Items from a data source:
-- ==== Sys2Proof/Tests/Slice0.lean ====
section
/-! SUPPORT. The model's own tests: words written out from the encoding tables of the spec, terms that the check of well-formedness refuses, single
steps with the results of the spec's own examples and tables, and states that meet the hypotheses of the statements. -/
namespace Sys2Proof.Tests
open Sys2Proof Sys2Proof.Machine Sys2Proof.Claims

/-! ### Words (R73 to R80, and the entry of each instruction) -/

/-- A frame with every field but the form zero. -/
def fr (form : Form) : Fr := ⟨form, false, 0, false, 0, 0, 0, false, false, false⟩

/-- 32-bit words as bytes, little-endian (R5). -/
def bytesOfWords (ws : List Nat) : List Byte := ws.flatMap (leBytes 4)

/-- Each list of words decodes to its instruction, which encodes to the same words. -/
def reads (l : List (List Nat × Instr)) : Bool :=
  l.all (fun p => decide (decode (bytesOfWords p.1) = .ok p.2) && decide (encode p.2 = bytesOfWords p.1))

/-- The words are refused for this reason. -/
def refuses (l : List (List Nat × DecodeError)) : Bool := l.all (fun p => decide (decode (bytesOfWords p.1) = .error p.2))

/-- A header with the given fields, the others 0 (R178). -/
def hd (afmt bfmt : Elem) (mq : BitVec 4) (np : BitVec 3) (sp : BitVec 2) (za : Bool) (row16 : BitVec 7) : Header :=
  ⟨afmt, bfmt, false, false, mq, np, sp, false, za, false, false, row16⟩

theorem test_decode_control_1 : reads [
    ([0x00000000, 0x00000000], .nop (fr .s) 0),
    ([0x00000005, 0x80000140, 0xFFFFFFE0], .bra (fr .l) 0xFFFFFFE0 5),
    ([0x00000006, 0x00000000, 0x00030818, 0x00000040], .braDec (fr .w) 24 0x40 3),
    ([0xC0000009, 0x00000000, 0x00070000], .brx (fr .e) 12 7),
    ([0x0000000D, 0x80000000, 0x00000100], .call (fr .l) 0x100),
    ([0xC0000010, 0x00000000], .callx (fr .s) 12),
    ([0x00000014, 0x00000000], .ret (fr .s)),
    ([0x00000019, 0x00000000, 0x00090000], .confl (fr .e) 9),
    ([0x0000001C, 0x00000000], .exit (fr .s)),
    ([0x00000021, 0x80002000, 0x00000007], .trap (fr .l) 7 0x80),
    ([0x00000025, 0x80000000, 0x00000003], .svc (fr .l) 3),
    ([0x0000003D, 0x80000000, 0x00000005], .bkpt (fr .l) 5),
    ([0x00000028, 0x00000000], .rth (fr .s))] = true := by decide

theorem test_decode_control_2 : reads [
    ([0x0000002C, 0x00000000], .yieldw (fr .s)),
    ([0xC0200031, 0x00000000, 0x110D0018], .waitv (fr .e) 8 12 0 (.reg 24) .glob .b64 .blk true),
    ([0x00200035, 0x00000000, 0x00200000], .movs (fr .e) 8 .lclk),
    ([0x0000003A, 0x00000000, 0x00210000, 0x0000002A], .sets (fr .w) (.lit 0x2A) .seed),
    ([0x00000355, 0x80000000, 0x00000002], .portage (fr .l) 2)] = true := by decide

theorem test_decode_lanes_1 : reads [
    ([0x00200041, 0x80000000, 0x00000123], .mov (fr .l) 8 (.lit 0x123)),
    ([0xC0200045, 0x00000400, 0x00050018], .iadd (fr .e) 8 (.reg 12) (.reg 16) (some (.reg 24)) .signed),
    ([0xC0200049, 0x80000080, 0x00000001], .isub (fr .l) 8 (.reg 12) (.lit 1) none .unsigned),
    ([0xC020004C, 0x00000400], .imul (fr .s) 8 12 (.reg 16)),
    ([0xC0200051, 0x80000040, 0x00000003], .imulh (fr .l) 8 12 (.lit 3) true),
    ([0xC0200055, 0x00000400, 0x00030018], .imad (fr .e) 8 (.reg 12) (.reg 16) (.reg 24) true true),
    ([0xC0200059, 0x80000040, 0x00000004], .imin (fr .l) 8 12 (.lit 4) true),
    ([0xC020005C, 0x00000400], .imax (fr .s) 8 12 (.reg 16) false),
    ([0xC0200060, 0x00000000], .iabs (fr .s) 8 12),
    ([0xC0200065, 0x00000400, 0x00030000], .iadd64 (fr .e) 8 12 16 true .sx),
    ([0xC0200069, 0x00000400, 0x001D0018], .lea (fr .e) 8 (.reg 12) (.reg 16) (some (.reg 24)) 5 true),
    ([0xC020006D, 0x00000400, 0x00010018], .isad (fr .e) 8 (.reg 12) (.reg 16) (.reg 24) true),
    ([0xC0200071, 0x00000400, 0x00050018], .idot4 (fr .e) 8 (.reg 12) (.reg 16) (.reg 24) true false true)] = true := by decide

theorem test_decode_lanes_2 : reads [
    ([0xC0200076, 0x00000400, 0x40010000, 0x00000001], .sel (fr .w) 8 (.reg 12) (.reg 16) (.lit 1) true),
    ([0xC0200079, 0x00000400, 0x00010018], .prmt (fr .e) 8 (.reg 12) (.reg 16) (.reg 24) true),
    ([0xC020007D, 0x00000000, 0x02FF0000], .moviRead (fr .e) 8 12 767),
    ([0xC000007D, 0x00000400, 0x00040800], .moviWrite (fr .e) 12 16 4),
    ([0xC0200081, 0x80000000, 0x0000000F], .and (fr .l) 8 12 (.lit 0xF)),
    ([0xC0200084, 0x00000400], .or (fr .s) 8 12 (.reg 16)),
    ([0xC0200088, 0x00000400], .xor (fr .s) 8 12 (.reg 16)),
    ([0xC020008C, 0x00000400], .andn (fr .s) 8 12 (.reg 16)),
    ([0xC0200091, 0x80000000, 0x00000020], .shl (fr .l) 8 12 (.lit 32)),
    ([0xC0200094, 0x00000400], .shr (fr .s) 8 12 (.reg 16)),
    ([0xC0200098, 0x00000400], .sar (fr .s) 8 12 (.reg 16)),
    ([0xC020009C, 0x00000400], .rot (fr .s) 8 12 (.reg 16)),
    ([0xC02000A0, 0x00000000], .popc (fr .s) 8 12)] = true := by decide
==
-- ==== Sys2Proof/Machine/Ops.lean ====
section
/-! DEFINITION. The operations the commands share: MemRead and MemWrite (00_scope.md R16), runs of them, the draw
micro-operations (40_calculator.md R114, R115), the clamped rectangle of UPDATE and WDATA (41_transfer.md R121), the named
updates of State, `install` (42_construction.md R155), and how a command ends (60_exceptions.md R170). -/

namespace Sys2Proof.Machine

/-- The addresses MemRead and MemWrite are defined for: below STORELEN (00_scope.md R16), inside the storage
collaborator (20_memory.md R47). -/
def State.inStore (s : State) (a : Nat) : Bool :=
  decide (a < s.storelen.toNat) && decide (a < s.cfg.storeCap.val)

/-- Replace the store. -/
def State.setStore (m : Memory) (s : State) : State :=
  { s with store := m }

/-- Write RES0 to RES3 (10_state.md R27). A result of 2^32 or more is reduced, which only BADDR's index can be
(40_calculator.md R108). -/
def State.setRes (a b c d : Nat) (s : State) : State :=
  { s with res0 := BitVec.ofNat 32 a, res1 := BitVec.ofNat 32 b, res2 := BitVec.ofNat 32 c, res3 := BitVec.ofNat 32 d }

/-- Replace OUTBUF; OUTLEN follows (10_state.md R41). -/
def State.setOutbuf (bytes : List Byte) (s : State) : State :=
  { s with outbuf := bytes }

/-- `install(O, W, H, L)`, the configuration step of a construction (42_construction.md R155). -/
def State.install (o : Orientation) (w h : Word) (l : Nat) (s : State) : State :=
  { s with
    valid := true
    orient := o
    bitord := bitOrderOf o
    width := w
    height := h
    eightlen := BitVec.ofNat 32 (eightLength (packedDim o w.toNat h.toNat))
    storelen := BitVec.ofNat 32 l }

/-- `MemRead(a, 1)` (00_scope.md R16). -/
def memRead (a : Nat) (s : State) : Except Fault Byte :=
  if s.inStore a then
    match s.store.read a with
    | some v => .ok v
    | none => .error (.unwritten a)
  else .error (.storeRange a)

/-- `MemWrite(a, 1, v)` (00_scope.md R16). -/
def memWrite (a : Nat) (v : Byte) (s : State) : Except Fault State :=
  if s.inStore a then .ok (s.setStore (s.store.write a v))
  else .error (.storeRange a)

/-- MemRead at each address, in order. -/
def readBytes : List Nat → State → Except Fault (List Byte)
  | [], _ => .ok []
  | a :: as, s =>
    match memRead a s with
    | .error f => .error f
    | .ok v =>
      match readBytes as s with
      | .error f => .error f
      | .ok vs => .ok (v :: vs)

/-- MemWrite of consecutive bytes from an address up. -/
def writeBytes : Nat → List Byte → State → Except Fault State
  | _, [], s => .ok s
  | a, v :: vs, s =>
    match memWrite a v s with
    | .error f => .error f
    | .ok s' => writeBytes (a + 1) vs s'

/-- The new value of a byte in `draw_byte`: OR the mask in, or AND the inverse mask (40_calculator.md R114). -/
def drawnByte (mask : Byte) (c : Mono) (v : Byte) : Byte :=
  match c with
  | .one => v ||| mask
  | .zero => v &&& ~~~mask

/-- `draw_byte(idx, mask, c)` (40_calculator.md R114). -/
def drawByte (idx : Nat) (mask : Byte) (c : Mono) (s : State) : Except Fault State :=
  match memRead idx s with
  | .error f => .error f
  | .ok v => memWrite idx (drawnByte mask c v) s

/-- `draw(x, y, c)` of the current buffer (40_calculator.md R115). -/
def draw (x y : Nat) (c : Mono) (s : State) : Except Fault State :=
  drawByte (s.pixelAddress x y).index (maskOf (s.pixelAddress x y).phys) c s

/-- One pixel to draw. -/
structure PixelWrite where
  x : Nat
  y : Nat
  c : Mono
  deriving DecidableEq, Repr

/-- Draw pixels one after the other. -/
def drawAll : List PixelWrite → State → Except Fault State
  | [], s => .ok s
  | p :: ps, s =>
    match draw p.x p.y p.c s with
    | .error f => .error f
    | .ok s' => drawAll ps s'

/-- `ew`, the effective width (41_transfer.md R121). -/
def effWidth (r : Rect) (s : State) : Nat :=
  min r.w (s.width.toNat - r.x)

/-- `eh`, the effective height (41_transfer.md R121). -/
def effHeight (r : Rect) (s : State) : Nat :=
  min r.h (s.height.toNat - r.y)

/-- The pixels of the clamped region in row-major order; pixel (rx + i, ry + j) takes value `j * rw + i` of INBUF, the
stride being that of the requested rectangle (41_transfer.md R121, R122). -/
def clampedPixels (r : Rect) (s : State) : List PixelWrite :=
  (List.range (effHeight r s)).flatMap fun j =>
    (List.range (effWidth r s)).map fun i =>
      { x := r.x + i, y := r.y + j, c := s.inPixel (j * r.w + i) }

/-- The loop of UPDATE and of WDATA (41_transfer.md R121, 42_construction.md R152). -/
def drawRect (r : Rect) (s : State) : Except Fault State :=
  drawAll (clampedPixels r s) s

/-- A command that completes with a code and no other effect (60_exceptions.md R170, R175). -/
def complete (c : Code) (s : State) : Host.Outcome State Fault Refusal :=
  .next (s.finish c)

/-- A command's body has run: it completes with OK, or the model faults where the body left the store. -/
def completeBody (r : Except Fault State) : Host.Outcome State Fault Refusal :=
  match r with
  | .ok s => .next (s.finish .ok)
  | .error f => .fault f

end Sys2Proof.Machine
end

#### [TASK REQUIREMENTS]
Work out how many lines of the data include the word "Machine". Then write only that number.

#### [PROBLEM SOLUTION]
4